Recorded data
_ _ _ _

/-- What every command leaves unchanged: CMD and the host agent always; the Huffman state, FREQ and the draw counter for
every command but HUF_BUILD (60_exceptions.md R207, 10_state.md R28). That CMD keeps the latched word is the model's choice
(log entry 11), and so are the clauses on FREQ and the draw counter (log entries 8, 10). -/
def Obligations.CommandsLeaveTheRestUnchanged : Prop :=
  ∀ (i : Instr) (s : State), ∃ t, exec i s = .next t ∧ t.cmd = s.cmd ∧ SameHostAgent s t ∧
    (i ≠ .hufBuild → SameHuffman s t ∧ t.freq = s.freq ∧ t.draws = s.draws)

/-- 60_exceptions.md R202: INVALID_INPUT has two causes, and no other command raises it. -/
def Obligations.InvalidInputHasTwoCauses : Prop :=
  ∀ (i : Instr) (s : State), ∃ t, exec i s = .next t ∧
    (t.err = .invalidInput ↔
      (i = .hufBuild ∧ s.captured.length = 0) ∨
      ∃ len24, i = .hamDecodeStream len24 ∧ 4 * s.captured.length < len24.toNat)

/-- 60_exceptions.md R203: UNKNOWN_SYMBOL is raised by HUF_ENCODE exactly when a symbol of IN has no code; every non-empty
HUF_ENCODE before any successful build is such a case, right after a reset among them. -/
def Obligations.UnknownSymbolExactlyWhenNoCode : Prop :=
  (∀ (i : Instr) (s : State), ∃ t, exec i s = .next t ∧
    (t.err = .unknownSymbol ↔ i = .hufEncode ∧ ∃ a ∈ s.captured, atSym s.code a = none)) ∧
  (∀ s : State, TreeInv s → s.treeValid = false → s.captured ≠ [] →
    exec .hufEncode s = .next (s.completed .unknownSymbol 0 [])) ∧
  (∀ (s : State) (rest : List Turn) (text : List Byte), s.script = .host .reset :: rest → text ≠ [] →
    ∃ t, step s = .next t ∧
      exec .hufEncode { t with captured := text } =
        .next (State.completed { t with captured := text } .unknownSymbol 0 []))

/-- 60_exceptions.md R204: MALFORMED_CODE is raised by HUF_DECODE in three cases, and by no other command: IN ends inside a
code, a 1 bit arrives for a single-leaf tree, or IN is not empty and no tree is valid. -/
def Obligations.MalformedCodeHasThreeCauses : Prop :=
  ∀ (i : Instr) (s : State), TreeInv s → ∃ t, exec i s = .next t ∧
    (t.err = .malformedCode ↔ i = .hufDecode ∧
      ((s.treeValid = true ∧ EndsInsideACode s (s.captured.map fun e => e.getLsbD 0)) ∨
        (s.treeValid = true ∧ (∃ a, IsLeafOf s.node s.root a) ∧ ∃ e ∈ s.captured, e.getLsbD 0 = true) ∨
        (s.captured ≠ [] ∧ s.treeValid = false)))

/-- 10_state.md R36: a CMD write in an idle block with `len(IN) <= MAX_IN` latches the word, captures IN and sets BUSY,
and changes nothing else of the block. -/
def Obligations.CmdWriteIssuesTheCommand : Prop :=
  ∀ (s : State) (rest : List Turn) (w : Word), s.script = .host (.write 0 4 w) :: rest → s.busy = false →
    s.inPort.length ≤ s.maxIn →
    step s = .next { s with script := rest, cmd := w, captured := s.inPort, busy := true }

/-- O1, O2 and O3 are refused; O4, a read while BUSY = 1, is not; a completion always happens (60_exceptions.md R219).
Which refusal answers an action that breaks several obligations, and its name, are the model's choice (log entry 13); that
a command with no turn left completes is log entry 2. -/
def Obligations.BrokenHostObligationsAreRefused : Prop :=
  (∀ (s : State) (rest : List Turn) (offset bytes : Nat) (w : Word),
    s.script = .host (.write offset bytes w) :: rest → ¬ (bytes = 4 ∧ offset % 4 = 0) →
    step s = .refused .badAccess) ∧
  (∀ (s : State) (rest : List Turn) (offset bytes : Nat),
    s.script = .host (.read offset bytes) :: rest → ¬ (bytes = 4 ∧ offset % 4 = 0) →
    step s = .refused .badAccess) ∧
  (∀ (s : State) (rest : List Turn) (w : Word), s.script = .host (.write 0 4 w) :: rest → s.busy = true →
    step s = .refused .cmdWriteWhileBusy) ∧
  (∀ (s : State) (rest : List Turn) (w : Word), s.script = .host (.write 0 4 w) :: rest → s.busy = false →
    s.maxIn < s.inPort.length → step s = .refused .inputTooLong) ∧
  (∀ (s : State) (rest : List Turn) (offset : Nat), offset % 4 = 0 → s.busy = true →
    (s.script = .host (.read offset 4) :: rest ∨ s.script = .host .readOut :: rest) → ∃ t, step s = .next t) ∧
  (∀ s : State, s.busy = true → BlockTurn s → ∃ t, step s = .next t ∧ t.busy = false)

_ _ _ _

#### Directions:
Repeat the records word for word.

#### Answer for the task:
/-- What every command leaves unchanged: CMD and the host agent always; the Huffman state, FREQ and the draw counter for
every command but HUF_BUILD (60_exceptions.md R207, 10_state.md R28). That CMD keeps the latched word is the model's choice
(log entry 11), and so are the clauses on FREQ and the draw counter (log entries 8, 10). -/
def Obligations.CommandsLeaveTheRestUnchanged : Prop :=
  ∀ (i : Instr) (s : State), ∃ t, exec i s = .next t ∧ t.cmd = s.cmd ∧ SameHostAgent s t ∧
    (i ≠ .hufBuild → SameHuffman s t ∧ t.freq = s.freq ∧ t.draws = s.draws)

/-- 60_exceptions.md R202: INVALID_INPUT has two causes, and no other command raises it. -/
def Obligations.InvalidInputHasTwoCauses : Prop :=
  ∀ (i : Instr) (s : State), ∃ t, exec i s = .next t ∧
    (t.err = .invalidInput ↔
      (i = .hufBuild ∧ s.captured.length = 0) ∨
      ∃ len24, i = .hamDecodeStream len24 ∧ 4 * s.captured.length < len24.toNat)

/-- 60_exceptions.md R203: UNKNOWN_SYMBOL is raised by HUF_ENCODE exactly when a symbol of IN has no code; every non-empty
HUF_ENCODE before any successful build is such a case, right after a reset among them. -/
def Obligations.UnknownSymbolExactlyWhenNoCode : Prop :=
  (∀ (i : Instr) (s : State), ∃ t, exec i s = .next t ∧
    (t.err = .unknownSymbol ↔ i = .hufEncode ∧ ∃ a ∈ s.captured, atSym s.code a = none)) ∧
  (∀ s : State, TreeInv s → s.treeValid = false → s.captured ≠ [] →
    exec .hufEncode s = .next (s.completed .unknownSymbol 0 [])) ∧
  (∀ (s : State) (rest : List Turn) (text : List Byte), s.script = .host .reset :: rest → text ≠ [] →
    ∃ t, step s = .next t ∧
      exec .hufEncode { t with captured := text } =
        .next (State.completed { t with captured := text } .unknownSymbol 0 []))

/-- 60_exceptions.md R204: MALFORMED_CODE is raised by HUF_DECODE in three cases, and by no other command: IN ends inside a
code, a 1 bit arrives for a single-leaf tree, or IN is not empty and no tree is valid. -/
def Obligations.MalformedCodeHasThreeCauses : Prop :=
  ∀ (i : Instr) (s : State), TreeInv s → ∃ t, exec i s = .next t ∧
    (t.err = .malformedCode ↔ i = .hufDecode ∧
      ((s.treeValid = true ∧ EndsInsideACode s (s.captured.map fun e => e.getLsbD 0)) ∨
        (s.treeValid = true ∧ (∃ a, IsLeafOf s.node s.root a) ∧ ∃ e ∈ s.captured, e.getLsbD 0 = true) ∨
        (s.captured ≠ [] ∧ s.treeValid = false)))

/-- 10_state.md R36: a CMD write in an idle block with `len(IN) <= MAX_IN` latches the word, captures IN and sets BUSY,
and changes nothing else of the block. -/
def Obligations.CmdWriteIssuesTheCommand : Prop :=
  ∀ (s : State) (rest : List Turn) (w : Word), s.script = .host (.write 0 4 w) :: rest → s.busy = false →
    s.inPort.length ≤ s.maxIn →
    step s = .next { s with script := rest, cmd := w, captured := s.inPort, busy := true }

/-- O1, O2 and O3 are refused; O4, a read while BUSY = 1, is not; a completion always happens (60_exceptions.md R219).
Which refusal answers an action that breaks several obligations, and its name, are the model's choice (log entry 13); that
a command with no turn left completes is log entry 2. -/
def Obligations.BrokenHostObligationsAreRefused : Prop :=
  (∀ (s : State) (rest : List Turn) (offset bytes : Nat) (w : Word),
    s.script = .host (.write offset bytes w) :: rest → ¬ (bytes = 4 ∧ offset % 4 = 0) →
    step s = .refused .badAccess) ∧
  (∀ (s : State) (rest : List Turn) (offset bytes : Nat),
    s.script = .host (.read offset bytes) :: rest → ¬ (bytes = 4 ∧ offset % 4 = 0) →
    step s = .refused .badAccess) ∧
  (∀ (s : State) (rest : List Turn) (w : Word), s.script = .host (.write 0 4 w) :: rest → s.busy = true →
    step s = .refused .cmdWriteWhileBusy) ∧
  (∀ (s : State) (rest : List Turn) (w : Word), s.script = .host (.write 0 4 w) :: rest → s.busy = false →
    s.maxIn < s.inPort.length → step s = .refused .inputTooLong) ∧
  (∀ (s : State) (rest : List Turn) (offset : Nat), offset % 4 = 0 → s.busy = true →
    (s.script = .host (.read offset 4) :: rest ∨ s.script = .host .readOut :: rest) → ∃ t, step s = .next t) ∧
  (∀ s : State, s.busy = true → BlockTurn s → ∃ t, step s = .next t ∧ t.busy = false)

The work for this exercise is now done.